[What is expected] Filter the entries below, keeping only lines with "then".

[Collection entries]
/-- The registers that an instruction names, under a TYPE whose lane values span `w` registers. -/
def usesOf (w : Nat) : Instr → List RegUse
  | .call l _ => [.s l]
  | .callr d a => [.s d, .s a]
  | .jr a => [.s a]
  | .bz s _ => [.s s]
  | .bnz s _ => [.s s]
  | .emrd d => [.s d]
  | .emwr a => [.s a]
  | .moder a => [.s a]
  | .xset _ v _ => [.v v.toNat 1 1]
  | .xrd _ d => [.v d.toNat 1 1]
  | .choose d a => [.s d, .s a]
  | .add d a b => [.v d.toNat w 0, use a w 1, use b w 2]
  | .sub d a b => [.v d.toNat w 0, use a w 1, use b w 2]
  | .mul d a b => [.v d.toNat w 0, use a w 1, use b w 2]
  | .mulh d a b => [.v d.toNat w 0, use a w 1, use b w 2]
  | .mad d a b => [.v d.toNat w 0, use a w 1, use b w 2]
  | .msb d a b => [.v d.toNat w 0, use a w 1, use b w 2]
  | .mad2 d a b => [.v d.toNat 1 0, use a 1 1, use b 1 2]
  | .dot4 d a b => [.v d.toNat 1 0, use a 1 1, use b 1 2]
  | .abs d a => [.v d.toNat w 0, use a w 1]
  | .neg d a => [.v d.toNat w 0, use a w 1]
  | .min d a b => [.v d.toNat w 0, use a w 1, use b w 2]
  | .max d a b => [.v d.toNat w 0, use a w 1, use b w 2]
  | .avg d a b => [.v d.toNat w 0, use a w 1, use b w 2]
  | .rsh d a b => [.v d.toNat w 0, use a w 1, use b w 2]
  | .addi d a _ => [.v d.toNat w 0, .v a.toNat w 1]
  | .muli d a _ => [.v d.toNat w 0, .v a.toNat w 1]
  | .and d a b => [.v d.toNat 1 0, use a 1 1, use b 1 2]
  | .or d a b => [.v d.toNat 1 0, use a 1 1, use b 1 2]
  | .xor d a b => [.v d.toNat 1 0, use a 1 1, use b 1 2]
  | .andn d a b => [.v d.toNat 1 0, use a 1 1, use b 1 2]
  | .not d a => [.v d.toNat 1 0, use a 1 1]
  | .shl d a b => [.v d.toNat w 0, use a w 1, use b w 2]
  | .shr d a b => [.v d.toNat w 0, use a w 1, use b w 2]
  | .sar d a b => [.v d.toNat w 0, use a w 1, use b w 2]
  | .rol d a b => [.v d.toNat w 0, use a w 1, use b w 2]
  | .shli d a _ => [.v d.toNat w 0, .v a.toNat w 1]
  | .shri d a _ => [.v d.toNat w 0, .v a.toNat w 1]
  | .sari d a _ => [.v d.toNat w 0, .v a.toNat w 1]
  | .clz d a => [.v d.toNat w 0, use a w 1]
  | .popc d a => [.v d.toNat w 0, use a w 1]
  | .brev d a => [.v d.toNat w 0, use a w 1]
  | .bfx d a _ _ => [.v d.toNat w 0, .v a.toNat w 1]
  | .ceq _ _ a b => [use a w 1, use b w 2]
  | .cne _ _ a b => [use a w 1, use b w 2]
  | .clt _ _ a b => [use a w 1, use b w 2]
  | .cle _ _ a b => [use a w 1, use b w 2]
  | .cun _ _ a b => [use a w 1, use b w 2]
  | .ctst _ _ a b => [use a 1 1, use b 1 2]
  | .qfv _ a _ => [.v a.toNat 1 1]
  | .qfvAll a => [.v a.toNat 1 1]
  | .qtv d => [.v d.toNat 1 0]
  | .mov d a => [.v d.toNat 1 0, use a 1 1]
  | .movi d _ => [.v d.toNat 1 0]
  | .movhi d _ => [.v d.toNat 1 0]
  | .sel d a b => [.v d.toNat 1 0, use a 1 1, use b 1 2]
  | .shfl d a b => [.v d.toNat 1 0, use a 1 1, use b 1 2]
  | .hslide d a _ => [.v d.toNat 1 0, use a 1 1]
  | .vfill d a => [.v d.toNat w 0, .s a]
  | .fadd d a b => [.v d.toNat w 0, use a w 1, use b w 2]
  | .fsub d a b => [.v d.toNat w 0, use a w 1, use b w 2]
  | .fmul d a b => [.v d.toNat w 0, use a w 1, use b w 2]
  | .fma d a b => [.v d.toNat w 0, use a w 1, use b w 2]
  | .fms d a b => [.v d.toNat w 0, use a w 1, use b w 2]
  | .fmin d a b => [.v d.toNat w 0, use a w 1, use b w 2]
  | .fmax d a b => [.v d.toNat w 0, use a w 1, use b w 2]
  | .fdiv d a b => [.v d.toNat w 0, use a w 1, use b w 2]
  | .fsqrt d a => [.v d.toNat w 0, use a w 1]
  | .frcp d a => [.v d.toNat w 0, use a w 1]
  | .frsq d a => [.v d.toNat w 0, use a w 1]
  | .fexp2 d a => [.v d.toNat w 0, use a w 1]
  | .flog2 d a => [.v d.toNat w 0, use a w 1]
  | .fsinpi d a => [.v d.toNat w 0, use a w 1]
  | .fcospi d a => [.v d.toNat w 0, use a w 1]
  | .frint d a => [.v d.toNat w 0, use a w 1]
  | .fclass _ _ a _ => [use a w 1]
  | .cvt d a t => [.v d.toNat (if t = 2 ∨ t = 3 ∨ t = 9 then 2 else 1) 0, use a w 1]
  | .fscale d a b => [.v d.toNat w 0, use a w 1, use b w 2]
  | .fgetexp d a => [.v d.toNat w 0, use a w 1]
  | .fnanc d a => [.v d.toNat w 0, use a w 1]
  | .fdot2 d a b => [.v d.toNat w 0, use a w 1, use b w 2]
  | .sadd d a b => [.s d, .s a, .s b]
  | .ssub d a b => [.s d, .s a, .s b]
  | .smul d a b => [.s d, .s a, .s b]
  | .saddi d a _ => [.s d, .s a]
  | .sand d a b => [.s d, .s a, .s b]
  | .sor d a b => [.s d, .s a, .s b]
  | .sxor d a b => [.s d, .s a, .s b]
  | .sshlReg d a b => [.s d, .s a, .s b]
  | .sshlImm d a _ => [.s d, .s a]
  | .sshrReg d a b => [.s d, .s a, .s b]
  | .sshrImm d a _ => [.s d, .s a]
  | .ssarReg d a b => [.s d, .s a, .s b]
  | .ssarImm d a _ => [.s d, .s a]
  | .smovi d _ => [.s d]
  | .smovs d _ => [.s d]
  | .sceq d a b => [.s d, .s a, .s b]
  | .sclt d a b => [.s d, .s a, .s b]
  | .scltn d a b => [.s d, .s a, .s b]
  | .vred d _ m => [.s d, .v m.toNat w 1]
  | .vlane d a p m => [.s d, .s a, .v m.toNat (if p then 2 else 1) 1]
  | .vins a b p m => [.v m.toNat (if p then 2 else 1) 1, .s a, .s b]
  | .vote d _ _ => [.s d]
  | .krd d _ => [.s d]
  | .kwr a _ => [.s a]
  | .sysrd _ s => [.s s]
  | .syswr _ s => [.s s]
  | .ldw d a _ _ => [.v d.toNat 1 3, .v a.toNat 2 1]
  | .ldd d a _ _ => [.v d.toNat 2 3, .v a.toNat 2 1]
  | .ldq d a _ _ => [.v d.toNat 4 3, .v a.toNat 2 1]
  | .ldh d a _ _ => [.v d.toNat 1 3, .v a.toNat 2 1]
  | .ldb d a _ _ => [.v d.toNat 1 3, .v a.toNat 2 1]
  | .stw d a _ _ => [.v d.toNat 1 3, .v a.toNat 2 1]
  | .std d a _ _ => [.v d.toNat 2 3, .v a.toNat 2 1]
  | .stq d a _ _ => [.v d.toNat 4 3, .v a.toNat 2 1]
  | .sth d a _ _ => [.v d.toNat 1 3, .v a.toNat 2 1]
  | .stb d a _ _ => [.v d.toNat 1 3, .v a.toNat 2 1]
  | .ldacq d a _ _ => [.v d.toNat 1 3, .v a.toNat 2 1]
  | .strel d a _ _ => [.v d.toNat 1 3, .v a.toNat 2 1]
  | .sld d a _ _ => [.s d, .s a]
  | .sst d a _ _ => [.s d, .s a]
  | .lds d a _ _ => [.v d.toNat 1 3, .v a.toNat 1 1]
  | .sts d a _ _ => [.v d.toNat 1 3, .v a.toNat 1 1]
  | .ldsq d a _ _ => [.v d.toNat 4 3, .v a.toNat 1 1]
  | .stsq d a _ _ => [.v d.toNat 4 3, .v a.toNat 1 1]
  | .slk x y _ => [.s x, .s y]
  | .sfill x y _ => [.s x, .s y]
  | .sevict x _ _ => [.s x]
  | .cpy d a _ s _ => [.v d.toNat 1 3, .v a.toNat 2 1, .s s]
  | .cpyo d a _ _ => [.v d.toNat 1 3, .v a.toNat 2 1]
  | .cpyt x y _ _ => [.s x, .s y]
  | .cpyv x y _ => [.s x, .s y]
  | .tbinit x y _ => [.s x, .s y]
  | .tbarr x y _ => [.s x, .s y]
  | .tbwait x y => [.s x, .s y]
  | .ckopen x y _ _ _ _ => [.s x, .s y]
  | .ckseal x y _ => [.s x, .s y]
  | .ckdrop y _ => [.s y]
  | .obres x y _ => [.s x, .s y]
  | .obrel y _ => [.s y]
  | .obld x y _ => [.s x, .s y]
  | .gath x y _ p => [.s x, .s y, .v p.toNat 2 3]
  | .mstep x y _ _ => [.s x, .s y]
  | .mloop x y _ _ => if x = 31 ∨ y = 31 then [.s x, .s y] else [.s x, .s y, .s (x + 1), .s (y + 1)]
  | .mfence x _ => [.s x]
  | .mwait x => [.s x]
  | .acfg y _ _ _ => [.s y]
  | .ard v _ _ _ _ => [.v v.toNat w 3]
  | .awr v _ _ _ _ => [.v v.toNat w 3]
  | .asave x y _ _ => [.s x, .s y]
  | .aload x y _ _ => [.s x, .s y]
  | .nanc d a => [.s d, .s a]
  | .srseed a => [.s a]
  | .ascal v _ _ _ => [.v v.toNat w 3]
  | .arv _ _ s => [.s s]
  | .arva _ _ s => [.s s]
  | .arvd _ _ s => [.s s]
  | .bwait _ _ s => [.s s]
  | .sendr d a _ s z => [.v d.toNat (sizeRegs z) 3, .v a.toNat 1 1, .s s]
  | .sendb x y _ _ => [.s x, .s y]
  | .cwait x y => [.s x, .s y]
  | .cset x y => [.s x, .s y]
  | .ckevict x y _ _ => [.s x, .s y]
  | .ckstat x y _ => [.s x, .s y]
  | .wcall d a _ k g => .v d.toNat (if k = 1 then 2 else 1) 3 :: .v a.toNat 2 1 :: argument k g
  | .wpost a _ k g => .v a.toNat 2 1 :: argument k g
  | .wtake x => [.s x]
  | .wscan d a _ => [.v d.toNat w 0, use a w 1]
  | .nop | .exit | .wreply _ | .bra _ | .brany _ _ _ | .brall _ _ _ | .brnone _ _ _ | .emand _ _ | .emelse | .empop
    | .mode _ | .pmode _ | .trap _ | .brk | .tret | .xbnd _ _ _ | .xadd _ _ | .ccall _ | .anch | .qop _ _ _ _
    | .wcnt _ _ | .mrdy | .arel _ _ | .azero _ _ | .fence _ _ | .wfail _ | .illegalInstruction _ | .loadReturn _ _
    | .copySectorLanding _ _ | .sendLanding _ _ | .sendAcknowledgement _ _ | .releaseFilterProbe _ _ _
    | .lineAccess _ _ | .orderGateAdmit _ _ _ | .requestArrival _ _ | .batchAssembly _ _ | .whiskReply _ _
    | .fillLanding _ _ | .matrixStep _ _ _ | .clusterPlacement _ | .finalCommit _ _ | .launchCompletion _
    | .crockMoveDone _ _ | .eggTimerWindow _ | .sieveDecision _ | .sieveBacktrack _ | .chunkFlushTimer _ _ _
    | .freezeImage _ | .drainDeadline _ | .gangSliceStart _ | .gangSliceEnd _ | .invalidationDone _
    | .backgroundScrub _ _ _ | .patrolScrub _ _ | .inFieldTest _ | .inFieldTestRun _ _ | .inFieldTestOverdue _
    | .energyPeriod _ | .flitCrcError _ | .linkDead _ | .injectionResume | .lostPacket _ _ | .linkNarrow _ _
    | .linkWiden _ _ | .cxlPortDown _ | .hostWrite _ _ | .hostRead _ _ | .timeOffsetNotice _ | .clockThrottle _ _
    | .clockRaise _ | .thermalStop _ | .powerOnBoot _ | .functionLevelReset _ | .firmwarePass | .reset _ _
    | .setmode _ _ | .attach _ _ | .extend _ _ | .detach _ _ | .buffers _ _ | .consume _ _ | .resume _ _
    | .launch _ _ | .signalSet _ _ | .signalAdd _ _ | .wait _ _ | .nopPacket _ _ | .unknownPacket _ _ | .null _ _
    | .debug _ _ | .sigadd _ _ | .sleep _ _ | .sleepExpiry _ _ | .unknownService _ _ | .freeze _
    | .registerImageArea _ | .copyTableEntry _ | .clearSpoil _ | .copyDebugRing _ | .loadLvc _ | .unloadKernel _
    | .setTrustedKey _ | .extendMeasurement _ | .attest _ | .createPartition _ _ | .destroyPartition _ _
    | .setGranuleKey _ _ | .grantQueue _ _ | .grantPort _ _ | .updateFirmware _ _ | .firmwareHandover
    | .setSharedSeverity _ _ | .qprodWrite _ _ _ | .qbaseWrite _ _ _ | .invWrite _ _ | .faultMapped _ _
    | .faultDeclined _ _ | .shelfcWrite _ _ | .whiskWrite _ _ | .eggWrite _ _ | .sevWrite _ _ _
    | .registerWrite _ _ _ | .copyOutProgress _ _ | .rootComplexAcknowledgement _ _ | .ieee1588Message _ => []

[Answer to the exercise]
  | .cvt d a t => [.v d.toNat (if t = 2 ∨ t = 3 ∨ t = 9 then 2 else 1) 0, use a w 1]
  | .vlane d a p m => [.s d, .s a, .v m.toNat (if p then 2 else 1) 1]
  | .vins a b p m => [.v m.toNat (if p then 2 else 1) 1, .s a, .s b]
  | .mloop x y _ _ => if x = 31 ∨ y = 31 then [.s x, .s y] else [.s x, .s y, .s (x + 1), .s (y + 1)]
  | .wcall d a _ k g => .v d.toNat (if k = 1 then 2 else 1) 3 :: .v a.toNat 2 1 :: argument k g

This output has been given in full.